Overview of Meituan's Selected CVPR 2024 Papers and Online Sharing Event

The article highlights seven Meituan papers accepted at CVPR 2024—spanning OCR pre‑training, long‑tail semi‑supervised learning, visual AIGC, audio‑visual segmentation, open‑ended visual storytelling, and synthetic‑data‑enhanced object detection—and announces an online sharing session on June 27 where four authors will present their work.

Meituan Technology Team

Jun 13, 2024

Overview of Meituan's Selected CVPR 2024 Papers and Online Sharing Event

This article introduces seven papers authored by Meituan's technical team that were accepted at CVPR 2024, covering topics such as OCR pre‑training, long‑tail semi‑supervised learning, visual AIGC, and audio‑visual segmentation. The goal is to provide insights and inspiration for researchers working in related fields.

CVPR (IEEE Conference on Computer Vision and Pattern Recognition) is one of the three top conferences in computer vision, alongside ICCV and ECCV. According to the 2022 Google Scholar ranking, CVPR ranks fourth among all academic venues, following Nature, NEJM, and Science.

On June 27 (Thursday), four paper authors will give online talks. Details and registration links are provided at the end of this article.

01. ODM: A Text‑Image Further Alignment Pre‑training Approach for Scene Text Detection and Spotting

Authors: Chen Duan, Pei Fu, Shan Guo, Qianyi Jiang, Xiaoming Wei (Meituan)

Download: PDF

Abstract: Recent text‑image joint pre‑training has achieved strong performance, but aligning textual prompts with corresponding text regions in OCR remains challenging. Existing Masked Image Modeling (MIM) or Masked Language Modeling (MLM) methods have limitations. This work proposes OCR‑Text Destylization Modeling (ODM), which converts diverse text styles in images into a unified style guided by textual prompts, improving alignment and reducing annotation cost. Experiments on multiple benchmarks show significant gains in scene text detection and end‑to‑end recognition.

02. BEM: Balanced and Entropy‑based Mix for Long‑Tailed Semi‑Supervised Learning

Authors: Hongwei Zheng, Linyuan Zhou, Han Li (SJTU), Jinming Su, Xiaoming Wei, Xiaoming Xu (Meituan)

Download: PDF

Abstract: Long‑tail semi‑supervised learning (LTSSL) suffers from class imbalance and uncertainty. BEM introduces a balanced‑and‑entropy‑based mixing strategy that re‑balances both data quantity and class uncertainty via a class‑balanced mix library and entropy‑driven sampling, loss, and selection. Experiments demonstrate consistent performance improvements across benchmarks.

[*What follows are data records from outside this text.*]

/-- The spurs that have been on at some time since `w`. -/
def onSince (c : Chip) (w : Time) : List (Fin 8) :=
  (List.finRange 8).filter fun n => (spur c n).st == .on || decide (w < (spur c n).leftOn)

/-- I_base from the on-window that ends (R452). -/
def windowBase (w : Time) (c : Chip) : Rat :=
  let ws := validOf (wordsIn c.meas.iP w c.now)
  if c.gauge.gov.winBurst || ws.isEmpty then c.gauge.gov.iBase
  else meanPackMa c ws - spurSum c (onSince c w)

/-- The start or the end of an on-window (R450). -/
def governorWindow (start : Bool) (c : Chip) : Chip :=
  let g := c.gauge.gov
  if g.st = .full then c
  else match start, g.win with
    | true, none =>
      if g.secAt ≤ g.winStart ∧ 0 < g.winStart then c
      else followMods (updGov (fun g => { g with win := some c.now, winBurst := g.burst.isSome }) c)
    | false, some w =>
      if c.now < w + onWindow g.st then c
      else
        let base := windowBase w c
        followMods (updGov (fun g => { g with win := none, winStart := w, winEnd := c.now, iBase := base }) c)
    | _, _ => c

/-- The governor's next state after a second of mean current `i` mA (Table 10.4). -/
def govNext (c : Chip) (i : Rat) : GovSt × Nat :=
  let q : Rat := ((cfg c).gauge.quiet : Rat)
  let g := c.gauge.gov
  let n := satInc 65535 g.qual
  match g.st with
  | .full =>
    if c.seq.mode = .parked ∧ i < q then (if 60 ≤ n then (.duty2, 0) else (.full, n)) else (.full, 0)
  | .duty2 =>
    if q ≤ i then (.full, 0) else if i * 4 < q then (if 3600 ≤ n then (.duty05, 0) else (.duty2, n)) else (.duty2, 0)
  | .duty05 => if q ≤ i then (.full, 0) else if q ≤ i * 4 then (.duty2, 0) else (.duty05, 0)

/-- The draw of the gauge itself, mA, in PARKED (R449) (DEDUCED, log entry 72). -/
def selfMa (d : Rat) : Rat := 32 / 1000 + 5 / 2 * d

/-- The modulators' share of the governor second (R449). -/
def modDuty (c : Chip) : Rat :=
  let g := c.gauge.gov
  let ran := g.runNs + g.runAt.elim 0 fun t => c.now - max t g.secAt
  clampRat 0 1 (qdiv (ran : Rat) ((c.now - g.secAt : Nat) : Rat))

/-- The part of this governor second that is spent in PARKED up to now, ns. -/
def parkedNs (c : Chip) : Nat := if c.seq.mode = .parked then c.now - max c.gauge.gov.secAt c.seq.modeAt else 0

/-- I_SELF is subtracted for the part of this second that is spent in PARKED (R449, R486) (DEDUCED, log entry 72). -/
def countSelf (c : Chip) : Chip :=
  let q := selfMa (modDuty c) * (parkedNs c : Rat)
  updGov (fun g => { g with selfQ := g.selfQ + q }) (countOut q c)

/-- The powers of the second for P_BASE and TTF (R503, R506). -/
def notePowers (qs self : Rat) (c : Chip) : Chip :=
  let l := c.learn
  let base := l.packE - l.slotE + packMv c * self / 1000
  { c with learn := { l with
      parkedE := if c.seq.mode = .parked && c.prs.present then (base :: l.parkedE).take 3600 else l.parkedE
      idleE := (l.idleNow :: l.idleE).take 3600
      chgI := if c.pack.st = .charge then (-(qs / 1000000000) :: l.chgI).take 60 else l.chgI
      packE := 0, slotE := 0, idleNow := 0 } }

/-- A governor second ends (R449 … R452). -/
def governorSecond (c : Chip) : Chip :=
  if c.now < c.gauge.gov.secAt + sec 1 then c
  else
    let d := modDuty c
    let c := countSelf (if c.gauge.gov.st = .full then c else countDuty c)
    let q := c.gauge.gov.wordQ
    let self := c.gauge.gov.selfQ / 1000000000
    let i := q / 1000000000 + self
    let (st, qual) := govNext c (absRat i)
    let c := notePowers q self c
    followMods (updGov (fun g => { g with
      st := st, qual := qual, secAt := c.now, wordQ := 0, spurQ := 0, selfQ := 0, burstNs := 0, runNs := 0
      runAt := g.runAt.map fun t => max t c.now, iSec := i
      iSelf := self * 1000, duty := satR 16 (d * 10000)
      burst := if st = .full then none else g.burst, win := if st = .full then none else g.win }) c)

/-- The gap test of R448. -/
def countGap (c : Chip) : Chip :=
  match c.gauge.cnt.gapAt with
  | some t =>
    if !c.gauge.cnt.gap && decide (t + sec 1 < c.now) then
      setFault F.countGap { c with gauge.cnt.gap := true, gauge.cnt.gaps := c.gauge.cnt.gaps + 1 }
    else c
  | none => c

/-! ### Meanings -/

def execGovernorOnWindow (t : Time) (start : Bool) (s : State) : Outcome := run t (fun _ c => governorWindow start c) s

/-- GOVERNOR_SECOND (R452). -/
def execGovernorSecond (t : Time) (s : State) : Outcome := run t (fun _ c => governorSecond c) s

def execWakeComparatorCrossing (t : Time) (uv : Int) (s : State) : Outcome := run t (fun _ c => wakeCrossing uv c) s

def execBurstEnd (t : Time) (_maxMa _durNs : FromWords) (s : State) : Outcome :=
  run t (fun _ c => burstEnd c) s

def execCountGap (t : Time) (s : State) : Outcome := run t (fun _ c => countGap c) s

/-- REST_SECOND (R453). -/
def execRestSecond (t : Time) (s : State) : Outcome := run t (fun _ c => restSecond c) s

/-- ANCHOR_DUE (R456). -/
def execAnchorDue (t : Time) (s : State) : Outcome := run t (fun _ c => anchorDue c) s

/-- The estimator's update is due (R458). -/
def updateDue (c : Chip) : Bool :=
  match c.seq.mode with
  | .coupled | .depot => decide (c.gauge.updAt + ms 250 ≤ c.now)
  | .parked =>
    if c.gauge.gov.st = .full then decide (c.gauge.updAt < c.gauge.gov.secAt)
    else decide (c.gauge.updAt < c.gauge.gov.winEnd) && c.gauge.gov.win.isNone
  | .limp => decide (c.gauge.updAt + sec 1 ≤ c.now)
  | _ => false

03. Animating General Image with Large Visual Motion Model (LVMM)

Authors: Dengsheng Chen, Xiaoming Wei, Xiaolin Wei (Meituan)

Abstract: Traditional optical‑flow‑based image animation is limited to specific scenarios. LVMM leverages diffusion models to predict complex scene motion. It consists of a neural rendering network (R), a flow prediction network (P), compression/reconstruction networks (E, D), and a latent diffusion model (e). The three‑stage training pipeline enables realistic motion synthesis for arbitrary scenes.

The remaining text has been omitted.